## [What the task requires]
Find each line below containing the word "nofun" and copy it.

** Records for this exercise follows **

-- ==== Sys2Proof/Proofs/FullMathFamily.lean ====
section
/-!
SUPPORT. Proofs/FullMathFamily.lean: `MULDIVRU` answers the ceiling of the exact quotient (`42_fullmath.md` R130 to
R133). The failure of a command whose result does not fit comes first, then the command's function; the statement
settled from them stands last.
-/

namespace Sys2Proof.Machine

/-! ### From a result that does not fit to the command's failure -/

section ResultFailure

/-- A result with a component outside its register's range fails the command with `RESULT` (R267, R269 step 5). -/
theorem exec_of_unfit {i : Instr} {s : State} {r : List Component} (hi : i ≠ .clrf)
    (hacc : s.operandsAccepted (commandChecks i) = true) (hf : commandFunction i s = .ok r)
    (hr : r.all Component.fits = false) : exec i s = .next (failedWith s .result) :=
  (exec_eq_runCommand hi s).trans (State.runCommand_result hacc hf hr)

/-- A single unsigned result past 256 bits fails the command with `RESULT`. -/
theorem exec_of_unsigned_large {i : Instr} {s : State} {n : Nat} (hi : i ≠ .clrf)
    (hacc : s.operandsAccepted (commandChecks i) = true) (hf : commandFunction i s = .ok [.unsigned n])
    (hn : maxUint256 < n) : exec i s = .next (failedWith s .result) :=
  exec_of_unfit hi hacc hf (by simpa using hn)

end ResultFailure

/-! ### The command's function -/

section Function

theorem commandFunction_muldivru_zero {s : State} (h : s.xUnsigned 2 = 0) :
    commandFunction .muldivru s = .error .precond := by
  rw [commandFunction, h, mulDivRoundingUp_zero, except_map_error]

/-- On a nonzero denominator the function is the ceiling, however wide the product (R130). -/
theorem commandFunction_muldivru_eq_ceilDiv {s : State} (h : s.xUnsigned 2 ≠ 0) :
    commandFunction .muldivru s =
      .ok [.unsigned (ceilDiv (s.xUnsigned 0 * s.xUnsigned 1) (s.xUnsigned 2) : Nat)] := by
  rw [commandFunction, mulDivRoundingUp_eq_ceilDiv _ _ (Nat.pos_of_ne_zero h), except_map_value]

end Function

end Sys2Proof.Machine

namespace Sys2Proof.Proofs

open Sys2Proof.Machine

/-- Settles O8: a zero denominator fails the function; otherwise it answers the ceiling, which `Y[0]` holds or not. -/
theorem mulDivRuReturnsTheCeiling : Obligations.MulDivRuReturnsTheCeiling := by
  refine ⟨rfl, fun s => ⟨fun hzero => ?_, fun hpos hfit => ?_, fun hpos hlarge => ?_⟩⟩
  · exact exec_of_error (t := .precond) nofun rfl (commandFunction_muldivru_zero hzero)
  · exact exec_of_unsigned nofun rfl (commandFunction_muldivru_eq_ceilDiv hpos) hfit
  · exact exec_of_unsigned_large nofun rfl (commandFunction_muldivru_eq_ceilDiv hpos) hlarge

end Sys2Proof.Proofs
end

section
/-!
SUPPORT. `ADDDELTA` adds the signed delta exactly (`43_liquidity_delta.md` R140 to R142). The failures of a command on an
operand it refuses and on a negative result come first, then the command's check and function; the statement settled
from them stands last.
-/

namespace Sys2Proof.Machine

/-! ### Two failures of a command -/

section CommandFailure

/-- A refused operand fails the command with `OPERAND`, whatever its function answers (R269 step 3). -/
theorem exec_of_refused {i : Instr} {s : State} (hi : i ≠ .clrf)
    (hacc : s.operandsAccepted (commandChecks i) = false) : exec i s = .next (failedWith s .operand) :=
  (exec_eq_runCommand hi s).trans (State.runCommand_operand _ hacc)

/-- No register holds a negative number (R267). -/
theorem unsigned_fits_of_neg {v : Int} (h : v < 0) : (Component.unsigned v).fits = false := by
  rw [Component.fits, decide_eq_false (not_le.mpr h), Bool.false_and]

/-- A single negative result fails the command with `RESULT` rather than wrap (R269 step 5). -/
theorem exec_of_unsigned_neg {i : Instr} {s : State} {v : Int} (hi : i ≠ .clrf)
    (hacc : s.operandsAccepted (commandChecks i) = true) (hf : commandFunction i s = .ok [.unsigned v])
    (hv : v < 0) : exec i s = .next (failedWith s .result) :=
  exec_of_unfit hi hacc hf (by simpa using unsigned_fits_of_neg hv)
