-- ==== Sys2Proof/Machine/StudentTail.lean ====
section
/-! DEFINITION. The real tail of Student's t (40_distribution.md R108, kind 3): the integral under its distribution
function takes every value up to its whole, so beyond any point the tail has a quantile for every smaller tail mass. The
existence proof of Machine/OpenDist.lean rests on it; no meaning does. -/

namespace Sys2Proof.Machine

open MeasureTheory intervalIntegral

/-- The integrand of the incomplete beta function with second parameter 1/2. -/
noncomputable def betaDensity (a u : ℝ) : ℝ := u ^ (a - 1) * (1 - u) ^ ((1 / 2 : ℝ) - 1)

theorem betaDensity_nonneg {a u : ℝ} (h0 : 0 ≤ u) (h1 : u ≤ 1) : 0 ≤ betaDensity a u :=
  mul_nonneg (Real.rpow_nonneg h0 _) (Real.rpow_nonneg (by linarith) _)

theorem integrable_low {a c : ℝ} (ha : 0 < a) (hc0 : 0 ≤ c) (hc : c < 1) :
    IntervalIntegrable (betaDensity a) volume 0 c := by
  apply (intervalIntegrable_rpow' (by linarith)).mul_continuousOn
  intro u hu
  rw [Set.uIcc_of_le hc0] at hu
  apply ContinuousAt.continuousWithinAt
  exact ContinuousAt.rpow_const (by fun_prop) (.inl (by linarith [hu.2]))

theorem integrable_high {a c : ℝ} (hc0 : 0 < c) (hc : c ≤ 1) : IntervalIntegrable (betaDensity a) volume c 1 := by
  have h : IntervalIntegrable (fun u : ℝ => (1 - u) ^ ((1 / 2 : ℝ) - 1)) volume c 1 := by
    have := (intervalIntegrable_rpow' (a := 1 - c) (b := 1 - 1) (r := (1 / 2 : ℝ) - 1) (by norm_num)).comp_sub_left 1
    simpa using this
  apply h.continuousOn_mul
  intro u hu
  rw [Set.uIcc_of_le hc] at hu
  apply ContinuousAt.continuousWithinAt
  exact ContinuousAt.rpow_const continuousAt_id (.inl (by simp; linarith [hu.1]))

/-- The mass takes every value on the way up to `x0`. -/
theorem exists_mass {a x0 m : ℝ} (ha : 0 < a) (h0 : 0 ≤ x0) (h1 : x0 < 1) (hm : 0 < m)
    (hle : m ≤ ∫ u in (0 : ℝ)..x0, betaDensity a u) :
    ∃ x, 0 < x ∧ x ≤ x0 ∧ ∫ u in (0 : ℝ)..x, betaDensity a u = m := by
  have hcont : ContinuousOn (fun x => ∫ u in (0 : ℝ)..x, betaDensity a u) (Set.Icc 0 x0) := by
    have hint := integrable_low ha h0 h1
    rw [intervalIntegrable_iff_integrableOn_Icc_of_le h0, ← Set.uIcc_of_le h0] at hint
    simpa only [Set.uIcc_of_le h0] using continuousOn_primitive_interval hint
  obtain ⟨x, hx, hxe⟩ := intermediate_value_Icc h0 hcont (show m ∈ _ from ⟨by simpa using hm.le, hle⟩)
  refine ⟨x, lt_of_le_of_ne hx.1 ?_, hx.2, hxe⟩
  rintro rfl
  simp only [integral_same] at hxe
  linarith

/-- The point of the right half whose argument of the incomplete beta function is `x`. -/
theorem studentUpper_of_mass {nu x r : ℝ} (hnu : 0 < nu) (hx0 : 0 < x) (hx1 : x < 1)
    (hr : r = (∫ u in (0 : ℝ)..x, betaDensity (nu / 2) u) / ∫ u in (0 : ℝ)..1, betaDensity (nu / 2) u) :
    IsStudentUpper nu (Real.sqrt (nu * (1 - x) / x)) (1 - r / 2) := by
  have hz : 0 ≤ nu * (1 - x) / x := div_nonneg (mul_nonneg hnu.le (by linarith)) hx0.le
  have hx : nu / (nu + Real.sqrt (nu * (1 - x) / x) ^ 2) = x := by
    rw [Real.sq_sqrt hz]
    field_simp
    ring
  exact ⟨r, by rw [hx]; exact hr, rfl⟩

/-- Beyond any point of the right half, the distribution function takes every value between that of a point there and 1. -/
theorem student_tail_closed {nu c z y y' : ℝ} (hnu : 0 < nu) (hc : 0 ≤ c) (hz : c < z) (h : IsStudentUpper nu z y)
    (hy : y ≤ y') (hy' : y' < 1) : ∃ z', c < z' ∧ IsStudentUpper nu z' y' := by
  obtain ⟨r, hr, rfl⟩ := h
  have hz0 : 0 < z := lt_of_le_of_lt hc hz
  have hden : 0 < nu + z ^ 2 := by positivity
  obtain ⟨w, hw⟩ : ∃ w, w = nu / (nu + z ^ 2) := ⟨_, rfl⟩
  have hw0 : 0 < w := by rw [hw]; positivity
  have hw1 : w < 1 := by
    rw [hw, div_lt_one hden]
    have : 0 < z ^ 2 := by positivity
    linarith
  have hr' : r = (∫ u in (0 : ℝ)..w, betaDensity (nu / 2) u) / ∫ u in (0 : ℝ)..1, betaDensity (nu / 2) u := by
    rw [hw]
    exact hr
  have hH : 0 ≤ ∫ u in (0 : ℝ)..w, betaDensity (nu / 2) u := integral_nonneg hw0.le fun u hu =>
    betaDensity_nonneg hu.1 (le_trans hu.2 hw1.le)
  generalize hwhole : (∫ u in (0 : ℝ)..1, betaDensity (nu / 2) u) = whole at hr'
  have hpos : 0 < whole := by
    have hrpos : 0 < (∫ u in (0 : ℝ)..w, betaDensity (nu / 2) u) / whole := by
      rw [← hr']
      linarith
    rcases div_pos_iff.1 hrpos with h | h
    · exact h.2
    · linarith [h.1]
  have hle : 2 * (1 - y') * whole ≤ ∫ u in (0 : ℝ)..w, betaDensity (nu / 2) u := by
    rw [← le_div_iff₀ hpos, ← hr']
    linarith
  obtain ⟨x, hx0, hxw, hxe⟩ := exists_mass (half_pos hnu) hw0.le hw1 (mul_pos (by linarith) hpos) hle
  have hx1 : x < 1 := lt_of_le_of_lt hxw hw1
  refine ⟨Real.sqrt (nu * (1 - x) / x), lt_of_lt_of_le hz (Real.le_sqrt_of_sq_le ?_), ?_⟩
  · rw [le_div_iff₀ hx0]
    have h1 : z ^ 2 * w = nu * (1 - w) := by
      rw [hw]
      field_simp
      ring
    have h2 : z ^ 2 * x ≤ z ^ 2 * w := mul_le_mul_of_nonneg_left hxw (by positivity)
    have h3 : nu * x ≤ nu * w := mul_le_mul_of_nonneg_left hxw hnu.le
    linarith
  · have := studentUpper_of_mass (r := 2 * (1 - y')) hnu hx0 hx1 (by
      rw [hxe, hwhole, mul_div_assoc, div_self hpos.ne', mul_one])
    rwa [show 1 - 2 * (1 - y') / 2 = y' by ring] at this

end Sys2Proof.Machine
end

** End of Records for this exercise **

## [Response for this exercise]
  · exact exec_of_error (t := .precond) nofun rfl (commandFunction_muldivru_zero hzero)
  · exact exec_of_unsigned nofun rfl (commandFunction_muldivru_eq_ceilDiv hpos) hfit
  · exact exec_of_unsigned_large nofun rfl (commandFunction_muldivru_eq_ceilDiv hpos) hlarge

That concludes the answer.